Something to offer

Sixteen years ago, Terri Schiavo died.

I remember that when she was in the news, I heard the term “vegetative state” for the first time. It immediately struck me as a completely inappropriate term for any person since it explicitly dehumanizes someone by applying an incorrect analogy. Initially the adjective meant, “endowed with the power of growth” but it has come to denote exactly the opposite in public bioethics – that a person is incapable of any significant growth or development. We do not tolerate those who would dehumanize others by calling them cockroaches, so we ought not tolerate the dehumanizing language that refers to persons as “vegetables.”

When I think about Terri Schiavo, I think especially about the impact that her life and death had on my friend Taylor Hyatt. She wrote this great piece several years ago titled, “13 days that changed my life: Remembering Terri Schiavo.”

In the piece, Taylor reflects on how Terri’s story captivated her when she was in Grade 7.

She wrote:

The news anchor used words like “coma,” “non-responsive,” and even “vegetable,” but the video footage of Terri looking at her mom told me otherwise. “Her eyes are open, she’s smiling,” I thought. “She doesn’t look comatose to me.”  What was going on? I had grown up alongside people with communication and mobility impairments, and I had seen feeding tubes before. Wait a second… Terri’s feeding tube was going to be removed so that she’d die? Even more horrifying – she would starve? I was outraged. No human being should be treated like that, and Terri’s disability added insult to injury. Didn’t we all need food and water to survive? Why was giving it to her through a stomach tube so extraordinary? Suddenly, I was thrust into a whole new world of politics – bioethics – and what it meant to be a person. 

[…] March 31, 2005, would mark the 13th day Terri had gone without water or food. I remember nothing about my school day. It was probably unremarkable, as Grade 7 tends to be. Yet I will never forget the horrible sense of urgency that came over me as I walked in my back door. I made a beeline for the living room couch and turned the TV to channel 36. Forget the house rule about taking off my shoes and unpacking my bags. I had more important things to do. The news anchors spent 10 minutes discussing taxes and elections, but all I could think was “Hurry up, where’s Terri?” Then the 3:30 breaking news: “At approximately 9:05 this morning, Terri Schiavo died.”

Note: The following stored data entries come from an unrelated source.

-- ==== Sys2Proof/Syntax.lean ====
section
/-! DEFINITION. The commands of the block: one constructor of `Instr` for each row of the spec's opcode table, with the row's operands.
The commands come from outside the block (log 1): an instruction or command that an engine begins, a packet or symbol that arrives,
a timer or pin event, a register write. Every operand that the manual encodes in bits keeps every bit, reserved fields included,
so that the checks of reserved fields are the machine's and not the syntax's. -/

namespace Sys2Proof

/-- A physical cluster, by plot and slot: S00 to S14 standard, S15 wide, S16 spare (R20, R21). -/
structure CoreId where
  plot : Fin 32
  slot : Fin 17
deriving DecidableEq, Repr

/-- A Bin unit, by plot and unit (R227). -/
structure BinId where
  plot : Fin 32
  unit : Fin 8
deriving DecidableEq, Repr

/-- The three engines of a cluster, in the order of the completion record's ENGINE field (Table 7-7). -/
inductive Engine where
  | matrix
  | vector
  | dataMover
deriving DecidableEq, Repr

/-- Who makes a register access (Table 9-4, R254, R430, R488): the Steward, a Steward of another module (KIND 0x6, fabric-manager rights),
a host adapter's host by number, a data mover of a cluster, a control core on its own block, or the I3C and JTAG management path. -/
inductive Requester where
  | steward
  | peerSteward
  | host (h : Fin 16)
  | dataMover (k : CoreId)
  | core (k : CoreId)
  | management
deriving DecidableEq, Repr

/-- The target of an RST_CTL request, field by field (Table 16-5): domain code, plot, physical slot. -/
structure RstTarget where
  domain : BitVec 3
  plot : BitVec 5
  slot : BitVec 5
deriving DecidableEq, Repr

/-- The three counts that vote on a Pass event (R453). -/
inductive SeqUnit where
  | master
  | checking
  | voter
deriving DecidableEq, Repr

/-- The site fuse groups a SITE_FUSE may burn (R489). -/
inductive FuseGroup where
  | siteOptHash
  | ownerHash
  | custodianHash
  | siteOnly
deriving DecidableEq, Repr

/-- One package's MR4 report (R248): its refresh-rate field, and whether it reports the package above its operating temperature limit. -/
structure Mr4 where
  rate : BitVec 3
  hot : Bool
deriving DecidableEq, Repr

/-- A frame as received (R265): header, 256 payload bytes, CRC-32C. -/
structure Frame where
  hdr : W32
  payload : List Byte
  crc : W32
deriving DecidableEq, Repr

/-- The lanes of each direction of a port, bit 8 the spare (R259). -/
structure LaneSets where
  rx : BitVec 9
  tx : BitVec 9
deriving DecidableEq, Repr

/-- A packet: the four header words of Table 11-2 and the bytes after the header. -/
structure Packet where
  w0 : W64
  w1 : W64
  w2 : W64
  w3 : W64
  data : List Byte
deriving DecidableEq, Repr

/-- The R format of Table 6-1. -/
structure RForm where
  rd : BitVec 5
  ra : BitVec 5
  rb : BitVec 5
  fn : BitVec 4
  rsv : BitVec 5
deriving DecidableEq, Repr

/-- The I format of Table 6-1. -/
structure IForm where
  rd : BitVec 5
  ra : BitVec 5
  imm : BitVec 14
deriving DecidableEq, Repr

/-- The B format of Table 6-1. -/
structure BForm where
  ra : BitVec 5
  rb : BitVec 5
  off : BitVec 14
deriving DecidableEq, Repr

/-- The U format of Table 6-1. -/
structure UForm where
  rd : BitVec 5
  imm : BitVec 19
deriving DecidableEq, Repr

/-- The T format of Table 6-1. -/
structure TForm where
  tok : BitVec 6
  rsv : BitVec 2
  count : BitVec 16
deriving DecidableEq, Repr

/-- The VR format of Table 5-4. -/
structure VRForm where
  vd : BitVec 5
  va : BitVec 5
  vb : BitVec 5
  vc : BitVec 5
  msk : BitVec 3
  mz : BitVec 1
  fmt : BitVec 2
  rm : BitVec 3
  sub : BitVec 3
  imm : BitVec 24
deriving DecidableEq, Repr

/-- The VM format of Table 5-4; `rsv` holds the reserved bits [27:20]. -/
structure VMForm where
  vd : BitVec 5
  ab : BitVec 3
  inc : BitVec 1
  sab : BitVec 3
  rsv : BitVec 8
  msk : BitVec 3
  mz : BitVec 1
  fmt : BitVec 2
  rm : BitVec 3
  sub : BitVec 3
  off : BitVec 24
deriving DecidableEq, Repr

/-- The VC format of Table 5-4; `rsv` holds the reserved bits [39:13]. -/
structure VCForm where
  ci : BitVec 2
  aj : BitVec 3
  rsv : BitVec 27
  imm : BitVec 24
deriving DecidableEq, Repr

[…] Over those two weeks, I had come to the conclusion that if God had a plan for Terri in her limitations, then He must have one for me too. I promised myself and the One who made both of us that I would do whatever I could to stop anyone else from being starved. Remember, I was still in middle school then. Keeping myself informed was my only option. I followed Terri’s family and kept up with stories of other medically vulnerable people.

This is precisely what I find so noteworthy – how Taylor’s life has been completely transformed by Terri’s story. Taylor is an awesome advocate for persons in all the vulnerability and limitation that human embodiedness entails.

And Taylor says, “I will spend my life doing what I can to combat injustice, in memory of Terri.”

The fact that nobody has ever dedicated their life to combating injustice in memory of a vegetable reveals to us that the use of this term when speaking about persons is always wildly inappropriate.

I love how Taylor says in another place, “Presume competence. Presume they have something to offer, and they don’t only need to be accommodated.”

The philosopher Robert Spaemann is compelling in addressing various positions that would seek to eject members from the human family:

When we become conscious that we are hungry, our hunger does not begin only with our consciousness of it. Rather, the same hunger that was first unconscious then becomes conscious. Each of us says, “I was conceived on such and such a date and born on such and such a date,” and children ask their mother, “What was it like when I was still in your tummy?” The personal pronoun “I” refers not to the consciousness of an “I,” which none of us had in the womb, but rather to the nascent living being, the man who only later learned to say “I.” And has learned to say “I” only because other human beings first addressed him as “thou” before he could say “I.” Even if this being never learns to say “I” because of some disability, he belongs as a son or daughter, brother or sister to a human family, and therefore to the human family, which is a community of persons. There is only one admissible criterion for human personhood: belonging biologically to the human family.

Through relationship, through understanding that persons always live in relation to one another, we can see that every person, through every moment of his or her existence, has something to offer.